▶ _TASK DETAILS_: Select all lines in the records that include "each".

Stored items from a collection
Content starts

-- ==== Sys2Proof/Tests/Slice0.lean ====
section
/-! SUPPORT. The model's own tests: the well-formedness smoke, words written out from 30_encoding, vectors of
95_test_vectors (named in each test's comment), and a witness for the hypotheses of each obligation that has some. -/

namespace Sys2Proof.Tests
open Sys2Proof.Machine

/-! ### Helpers -/

/-- The next state of an outcome, if it is one. -/
def nextOf (o : Host.Outcome State Fault Refusal) : Option State :=
  match o with
  | .next s => some s
  | .fault _ => none
  | .refused _ => none

/-- `x[1]` and `x[2]` set, the rest of the reset state. -/
def base (a b : Word) : State := (State.reset.setReg 1 a).setReg 2 b

/-- One step on a word placed where the next fetch is made. -/
def stepWord (s : State) (w : InstrWord) : Option State := nextOf (step (s.withFetchWord 128 w.toNat))

/-- The state a program starts in; the reset state for one that is refused. -/
def booted (ws : List InstrWord) : State :=
  match boot false ws with
  | .ok s => s
  | .error _ => State.reset

/-! ### Well-formedness: a term for each check, refused by it (R71) -/

theorem test_wf_zero_field : Fields.check ⟨1, 0x01, 0, 0, 0, 42⟩ = some .zeroField := by decide
theorem test_wf_opcode_zero : Fields.check ⟨0, 0x00, 0, 0, 0, 0⟩ = some .opcode := by decide
theorem test_wf_opcode_ten : Fields.check ⟨0, 0x0A, 0, 0, 0, 0⟩ = some .opcode := by decide
theorem test_wf_unused_rd : Fields.check ⟨0, 0x03, 2, 1, 1, 0⟩ = some .unusedField := by decide
theorem test_wf_unused_rn : Fields.check ⟨0, 0x01, 0, 1, 0, 42⟩ = some .unusedField := by decide
theorem test_wf_unused_rm : Fields.check ⟨0, 0x02, 1, 1, 2, 0⟩ = some .unusedField := by decide
theorem test_wf_unused_imm : Fields.check ⟨0, 0x04, 1, 2, 3, 1⟩ = some .unusedField := by decide
theorem test_wf_register_rd : Fields.check ⟨0, 0x01, 0, 0, 31, 1⟩ = some .registerField := by decide
theorem test_wf_register_rn : Fields.check ⟨0, 0x02, 0, 31, 0, 0⟩ = some .registerField := by decide
theorem test_wf_register_rm : Fields.check ⟨0, 0x07, 32, 1, 0, 0⟩ = some .registerField := by decide
theorem test_wf_accepts : Fields.check ⟨0, 0x04, 1, 2, 30, 0⟩ = none := by decide

/-! ### Decoding: one word a constructor, written out from R62 to R64 -/

theorem test_decode_movi : decode 0x00000000_0100001E_FFFFFFFFFFFFFFFF = .ok (.movi 30 0xFFFFFFFFFFFFFFFF) := by decide
theorem test_decode_movr : decode 0x00000000_02000102_0000000000000000 = .ok (.movr 2 1) := by decide
theorem test_decode_cmp : decode 0x00000000_03000200_0000000000000000 = .ok (.cmp 2 0) := by decide
theorem test_decode_add : decode 0x00000000_0401021E_0000000000000000 = .ok (.add 30 2 1) := by decide
theorem test_decode_sub : decode 0x00000000_05020100_0000000000000000 = .ok (.sub 0 1 2) := by decide
theorem test_decode_mul : decode 0x00000000_06010203_0000000000000000 = .ok (.mul 3 2 1) := by decide
theorem test_decode_div : decode 0x00000000_07030104_0000000000000000 = .ok (.div 4 1 3) := by decide
theorem test_decode_beq : decode 0x00000000_08000000_FFFFFFFFFFFFFFFF = .ok (.beq 0xFFFFFFFFFFFFFFFF) := by decide
theorem test_decode_blt : decode 0x00000000_09000000_0000000000000003 = .ok (.blt 3) := by decide

/-- V-DEC-2, 4, 5, 6, 9, 10, 11, 14. -/
theorem test_decode_illegal :
    decode 0 = .error .opcode ∧
    decode 0x00000000_0100001F_0000000000000001 = .error .registerField ∧
    decode 0x00000000_01000100_000000000000002A = .error .unusedField ∧
    decode 0x00000001_01000000_000000000000002A = .error .zeroField ∧
    decode 0x00000000_08000001_0000000000000002 = .error .unusedField ∧
    decode 0x00000000_07200100_0000000000000000 = .error .registerField ∧
    decode 0x00000000_02000102_0000000000000001 = .error .unusedField ∧
    decode 0xFFFFFFFF_FFFFFFFF_FFFFFFFFFFFFFFFF = .error .zeroField := by decide

/-- The bytes of `mov x0, #42`, least significant first (R44), with one byte left over; and an image too short. -/
theorem test_decode_bytes :
    decodeBytes [0x2A, 0, 0, 0, 0, 0, 0, 0, 0, 0, 0, 0x01, 0, 0, 0, 0, 0x77] = .ok (.movi 0 42, [0x77]) ∧
    decodeBytes [0x2A, 0, 0] = .error .truncated := by decide

theorem test_decode_table_word : decodeTableWord 128 0x00000000070000000000000000000000 = some (.div 0 0 0) := by decide

/-! ### Move -/

/-- V-MOVI-3. -/
theorem test_movi_x30 :
    (stepWord (base 0 0) 0x00000000_0100001E_FFFFFFFFFFFFFFFF).map (fun t => (t.reg 30, t.reg 0, t.pc))
      = some (0xFFFFFFFFFFFFFFFF, 0, 1) := by decide
/-- V-MOVI-4. -/
theorem test_movi_keeps_flag :
    (stepWord ((base 0 0).setFlag .lessThan) 0x00000000_01000001_0000000000000001).map (fun t => (t.reg 1, t.flag))
      = some (1, .lessThan) := by decide
/-- V-MOVR-2, this hardware. -/
theorem test_movr_source_writeback :
    (stepWord (base 7 3) 0x00000000_02000102_0000000000000000).map (fun t => (t.reg 1, t.reg 2, t.pc))
      = some (7, 3, 1) := by decide
/-- V-MOVR-2, the other policy. -/
theorem test_movr_destination_write :
    (nextOf (execMovrUnder .destinationWrite 2 1 (base 7 3))).map (fun t => (t.reg 1, t.reg 2)) = some (7, 7) := by decide

/-! ### Compare -/

/-- V-CMP-3. -/
theorem test_cmp_greater_overwrites :
    (stepWord ((base 5 3).setFlag .lessThan) 0x00000000_03020100_0000000000000000).map (fun t => (t.flag, t.pc))
      = some (.equal, 1) := by decide
/-- V-CMP-4 and V-CMP-6: the order is unsigned. -/
theorem test_cmp_unsigned :
    (stepWord (base 0 0xFFFFFFFFFFFFFFFF) 0x00000000_03020100_0000000000000000).map (·.flag) = some .lessThan ∧
    (stepWord (base 0x8000000000000000 0x7FFFFFFFFFFFFFFF) 0x00000000_03020100_0000000000000000).map (·.flag)
      = some .equal := by decide

/-! ### Arithmetic -/

/-- V-ADD-2. -/
theorem test_add_wraps :
    (stepWord (base 0xFFFFFFFFFFFFFFFF 1) 0x00000000_04020100_0000000000000000).map (·.reg 0) = some 0 := by decide
/-- V-ADD-5. -/
theorem test_add_same_register :
    (stepWord (State.reset.setReg 0 3) 0x00000000_04000000_0000000000000000).map (·.reg 0) = some 6 := by decide
/-- V-SUB-3. -/
theorem test_sub_wraps :
    (stepWord (base 3 5) 0x00000000_05020100_0000000000000000).map (·.reg 0) = some 0xFFFFFFFFFFFFFFFE := by decide
/-- V-SUB-6. -/
theorem test_sub_keeps_flag :
    (stepWord (base 4 10) 0x00000000_05020100_0000000000000000).map (fun t => (t.reg 0, t.flag))
      = some (0xFFFFFFFFFFFFFFFA, .equal) := by decide
/-- V-MUL-3. -/
theorem test_mul_low_half :
    (stepWord (base 0xFFFFFFFFFFFFFFFF 0xFFFFFFFFFFFFFFFF) 0x00000000_06020100_0000000000000000).map (·.reg 0)
      = some 1 := by decide
/-- V-MUL-6. -/
theorem test_mul_same_register :
    (stepWord (State.reset.setReg 0 5) 0x00000000_06000000_0000000000000000).map (·.reg 0) = some 25 := by decide
/-- V-DIV-7: the old divisor is read, then overwritten. -/
theorem test_div_overwrites_divisor :
    (stepWord (base 10 4) 0x00000000_07020102_0000000000000000).map (fun t => (t.reg 2, t.pc)) = some (2, 1) := by decide
/-- V-DIV-8. -/
theorem test_div_by_zero :
    (stepWord (((base 5 0).setReg 0 77).setPc 3) 0x00000000_07020100_0000000000000000).map
      (fun t => (t.status, t.fault, t.reg 0, t.pc)) = some (.faulted, ⟨.divisionByZero, 3⟩, 77, 3) := by decide
/-- P7 names what a saturating implementation would give: 2^64 - 1 for the sum and the product, and 0 below zero (R106). -/
theorem test_saturating_alternative :
    aluAdd .saturate 0xFFFFFFFFFFFFFFFF 1 = 0xFFFFFFFFFFFFFFFF ∧ aluSub .saturate 3 5 = 0 ∧
    aluMul .saturate 0x100000000 0x100000000 = 0xFFFFFFFFFFFFFFFF := by decide

/-! ### Branch -/

/-- V-BEQ-1 and V-BEQ-2. -/
theorem test_beq_both_ways :
    (stepWord (State.reset.setPc 8) 0x00000000_08000000_0000000000000002).map (·.pc) = some 2 ∧
    (stepWord ((State.reset.setPc 8).setFlag .lessThan) 0x00000000_08000000_0000000000000002).map (·.pc) = some 9 := by
  decide
/-- V-BEQ-6: no truncation; the fault comes with the next step. -/
theorem test_beq_far_target :
    (stepWord State.reset 0x00000000_08000000_FFFFFFFFFFFFFFFF).map (fun t => (t.pc, t.status))
      = some (0xFFFFFFFFFFFFFFFF, .running) ∧
    ((stepWord State.reset 0x00000000_08000000_FFFFFFFFFFFFFFFF).bind fun t => nextOf (step t)).map (·.fault)
      = some ⟨.invalidProgramCounter, 0xFFFFFFFFFFFFFFFF⟩ := by decide
/-- V-BLT-1. -/
theorem test_blt_taken :
    (stepWord ((State.reset.setPc 5).setFlag .lessThan) 0x00000000_09000000_0000000000000003).map (·.pc) = some 3 := by
  decide
/-- V-BLT-3. -/
theorem test_blt_not_taken_at_reset :
    (stepWord State.reset 0x00000000_09000000_0000000000000002).map (·.pc) = some 1 := by decide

Content ends

▶ _RESULT BELOW_:
95_test_vectors (named in each test's comment), and a witness for the hypotheses of each obligation that has some. -/
/-! ### Well-formedness: a term for each check, refused by it (R71) -/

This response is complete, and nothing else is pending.